| Exam Board | OCR MEI |
|---|---|
| Module | C3 (Core Mathematics 3) |
| Year | 2016 |
| Session | June |
| Marks | 7 |
| Paper | Download PDF ↗ |
| Mark scheme | Download PDF ↗ |
| Topic | Connected Rates of Change |
| Type | Pile or heap: height rate from volume rate |
| Difficulty | Standard +0.3 This is a straightforward related rates problem requiring chain rule differentiation of a composite function and then applying dV/dt = (dV/dh)(dh/dt). Part (i) is routine differentiation practice, and part (ii) is a standard textbook application of related rates with clear setup and simple arithmetic.
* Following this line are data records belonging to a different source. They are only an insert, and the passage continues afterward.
/-- Settles O30: the second 0x42 is no HDR2 (R90), and 0x4D is no HDR1 (R89). -/
theorem doubledHeaderIsMissed : Obligations.DoubledHeaderIsMissed := by
  intro s hs
  have hpair : feedAll ([.byte 0x42, .byte 0x42] ++ [.byte 0x4D]) s = consumeRetry { s with result := .ok } := by
    rw [feedAll_append, feedAll_alternation hs (by decide), feedAll_cons, feedAll_nil, feedOutcome,
      readerStep_header1 (s := { s with result := .ok }) _ _ _ hs, if_neg (by decide)]
  rw [runFeeds_eq_feedAll]
  exact congrArg Host.Outcome.next (hpair.trans (consumeRetry_eq _))

end Sys2Proof.Machine

/-! PROOFS. The frame codec (41_codec.md R105 to R119): the command frame, PARSE of a finished telemetry frame, and what
the codec commands read and leave of a read in progress. -/

namespace Sys2Proof.Machine

/-! ### The command frame (R75, R106, R107, R118, R119) -/

section
variable (opc : Byte) (data : Half)

theorem cmdFrameBody_eq : cmdFrameBody opc data = #v[0x42, 0x4D, opc, hiByte data, loByte data, 0, 0] := rfl

/-- The five summed bytes are the two header bytes, the opcode and the two data bytes. -/
theorem byteSum_cmdFrameBody :
    byteSum (cmdFrameBody opc data) 0 Config.cmdSumLen =
      0x42 + 0x4D + opc.toNat + (hiByte data).toNat + (loByte data).toNat := by
  simp [byteSum, cmdFrameBody_eq, Config.cmdSumLen]
  omega

/-- The checksum the command frame embeds. -/
def cmdChecksum : Half := byteSum16 (cmdFrameBody opc data) 0 Config.cmdSumLen

/-- Five bytes cannot overflow the 16-bit sum (R107). -/
theorem cmdChecksum_toNat :
    (cmdChecksum opc data).toNat = 0x42 + 0x4D + opc.toNat + (hiByte data).toNat + (loByte data).toNat :=
  (byteSum16_toNat _ 0 5 (by decide)).trans (byteSum_cmdFrameBody opc data)

/-- The command frame byte by byte (R75). -/
theorem cmdFrame_eq :
    cmdFrame opc data =
      #v[0x42, 0x4D, opc, hiByte data, loByte data, hiByte (cmdChecksum opc data), loByte (cmdChecksum opc data)] := rfl

/-- Bytes 2 to 4 of the frame are the operands (R119). -/
theorem cmdFrame_operands :
    (cmdFrame opc data)[2] = opc ∧ (cmdFrame opc data)[3] ++ (cmdFrame opc data)[4] = data :=
  ⟨rfl, hiByte_append_loByte data⟩

end

/-- Settles O38: the frame byte by byte, with the checksum as the natural sum. -/
theorem encodeBuildsTheCommandFrame : Obligations.EncodeBuildsTheCommandFrame := by
  intro opc data s hi lo cs
  have hcs : cmdChecksum opc data = cs := congrArg (BitVec.ofNat 16) (byteSum_cmdFrameBody opc data)
  rw [exec_encode, cmdFrame_eq, hcs]
  rfl

/-- Settles O39: the stored checksum is its two bytes, and each summed byte is at most 255. -/
theorem commandChecksumIsThePlainSum : Obligations.CommandChecksumIsThePlainSum := by
  intro opc data f sum
  have hstored : f[5].toNat * 256 + f[6].toNat = (cmdChecksum opc data).toNat := by
    rw [← append_toNat]
    exact congrArg BitVec.toNat (hiByte_append_loByte _)
  have hsum : (cmdChecksum opc data).toNat = sum := cmdChecksum_toNat opc data
  have hbytes : sum = 0x42 + 0x4D + opc.toNat + (hiByte data).toNat + (loByte data).toNat := rfl
  have := opc.isLt
  have := (hiByte data).isLt
  have := (loByte data).isLt
  omega

/-- Settles O40: the operands are read back from bytes 2 to 4. -/
theorem commandFrameIsInjective : Obligations.CommandFrameIsInjective := by
  refine ⟨fun opc opc' data data' h => ?_, cmdFrame_operands⟩
  obtain ⟨hopc, hdata⟩ := cmdFrame_operands opc data
  obtain ⟨hopc', hdata'⟩ := cmdFrame_operands opc' data'
  rw [h] at hopc hdata
  exact ⟨hopc.symm.trans hopc', hdata.symm.trans hdata'⟩

/-! ### PARSE of a finished telemetry frame (R78, R108, R109, R110, R124) -/

/-- The modelled checksum as the sum over the first thirty indices. -/
theorem telemetrySum_eq_ofNat (F : Vector Byte 32) :
    telemetrySum F = BitVec.ofNat 16 (∑ i : Fin 30, (F[i.val]).toNat) := by
  rw [← telemetrySum_toNat, BitVec.ofNat_toNat, BitVec.setWidth_eq]

/-- The 17 fields at R78's indices, T_M[1] to T_M[12] written out. -/
theorem telemetryFields_eq (F : Vector Byte 32) :
    telemetryFields F =
      { hdr1 := F[0], hdr2 := F[1], flen := F[2] ++ F[3]
        m := #v[F[4] ++ F[5], F[6] ++ F[7], F[8] ++ F[9], F[10] ++ F[11], F[12] ++ F[13], F[14] ++ F[15],
          F[16] ++ F[17], F[18] ++ F[19], F[20] ++ F[21], F[22] ++ F[23], F[24] ++ F[25], F[26] ++ F[27]]
        rsvd := F[28] ++ F[29], csum := F[30] ++ F[31] } := rfl

/-- Settles O41: of PARSE's two ways by the checksum, the one that accepts. -/
theorem parseDecodesAValidFrame : Obligations.ParseDecodesAValidFrame := by
  intro s hphase hlen F sum hvalid
  have hsum : telemetrySum s.buf = sum := telemetrySum_eq_ofNat s.buf
  rw [exec_parse_finished hphase hlen]
  rcases parseFrame_cases s with ⟨-, -, e⟩ | ⟨hbad, -, -⟩
  · rw [e, hsum, telemetryFields_eq]
  · exact absurd (hvalid.trans hsum.symm) hbad

/-- Settles O42: of PARSE's two ways by the checksum, the one that withholds the record. -/
theorem parseWithholdsABadFrame : Obligations.ParseWithholdsABadFrame := by
  intro s hphase hlen sum hbad
  have hsum : telemetrySum s.buf = sum := telemetrySum_eq_ofNat s.buf
  rw [exec_parse_finished hphase hlen]
  rcases parseFrame_cases s with ⟨hvalid, -, -⟩ | ⟨-, -, e⟩
  · exact absurd (hvalid.trans hsum) hbad
  · rw [e, hsum]
    rfl

/-- Thirty bytes sum to at most 7650, which is below 0x1E00 (R110). -/
theorem sum_thirty_le (F : Vector Byte 32) : (∑ i : Fin 30, (F[i.val]).toNat) ≤ 7650 :=
  (byteSum_eq_sum F 30 (by decide)).symm.le.trans (byteSum_le F 0 30)

/-- Settles O44: the true sum never reaches 0x1E00. -/
theorem parseAcceptsExactlyTheTrueSum : Obligations.ParseAcceptsExactlyTheTrueSum := by
  intro F
  refine ⟨parseTelemetry_ok_iff F, (parseTelemetry_error_iff F).symm, fun hhigh => ?_⟩
  rw [parseTelemetry_error_iff, parseTelemetry_ok_iff]
  have := sum_thirty_le F
  omega

/-! ### The codec and the reader (R116) -/

section
variable {s s' : State}

/-- The codec commands: none is a read outcome or RDSTART, so the registers of the read stay. -/
theorem sameReader_of_codec {i : Instr} {t : State}
    (hi : (∃ opc data, i = .encode opc data) ∨ i = .parse ∨ ∃ sel, i = .ackcmp sel) (h : exec i s = .next t) :
    SameReader s t := by
  rcases exec_reader_cases h with ⟨o, rfl, -⟩ | ⟨l, b, rfl, -⟩ | ⟨-, hsame⟩
  · cases o <;> simp [feedInstr] at hi
  · simp at hi
  · exact hsame

/-- What PARSE of a finished frame writes is a function of BUF. -/
theorem parseFrame_of_buf (F : Vector Byte 32) :
    ∃ r v c e, ∀ s : State, s.buf = F →
      parseFrame s = { s with tlm := r, tlmValid := v, csumCalc := c, result := e } := by
  cases h : parseTelemetry F with
  | ok r => exact ⟨r, true, telemetrySum F, .ok, by rintro s rfl; rw [parseFrame, h]; rfl⟩
  | error e => exact ⟨Telemetry.zero, false, telemetrySum F, e, by rintro s rfl; rw [parseFrame, h]; rfl⟩

/-- What ACKCMP of a finished frame writes is a function of BUF. -/
theorem compareAck_of_buf (sel : AckSel) (F : Vector Byte 32) :
    ∃ m e, ∀ s : State, s.buf = F → compareAck sel s = { s with ackMatch := m, result := e } := by
  cases h : bufMatches (ackLiteral sel) F with
  | true => exact ⟨true, .ok, by rintro s rfl; rw [compareAck, h]; rfl⟩
  | false => exact ⟨false, .incorrectResponse, by rintro s rfl; rw [compareAck, h]; rfl⟩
Slightly above average difficulty due to the composite function and two-part structure, but no novel insight required. |
| Spec | 1.07l Derivative of ln(x): and related functions1.07r Chain rule: dy/dx = dy/du * du/dx and connected rates |
The volume $V$ m³ of a pile of grain of height $h$ metres is modelled by the equation
$$V = 4\sqrt{h^3 + 1} - 4.$$
\begin{enumerate}[label=(\roman*)]
\item Find $\frac{dV}{dh}$ when $h = 2$. [4]
\end{enumerate}
At a certain time, the height of the pile is 2 metres, and grain is being added so that the volume is increasing at a rate of 0.4 m³ per minute.
\begin{enumerate}[label=(\roman*)]
\setcounter{enumi}{1}
\item Find the rate at which the height is increasing at this time. [3]
\end{enumerate}
\hfill \mbox{\textit{OCR MEI C3 2016 Q5 [7]}}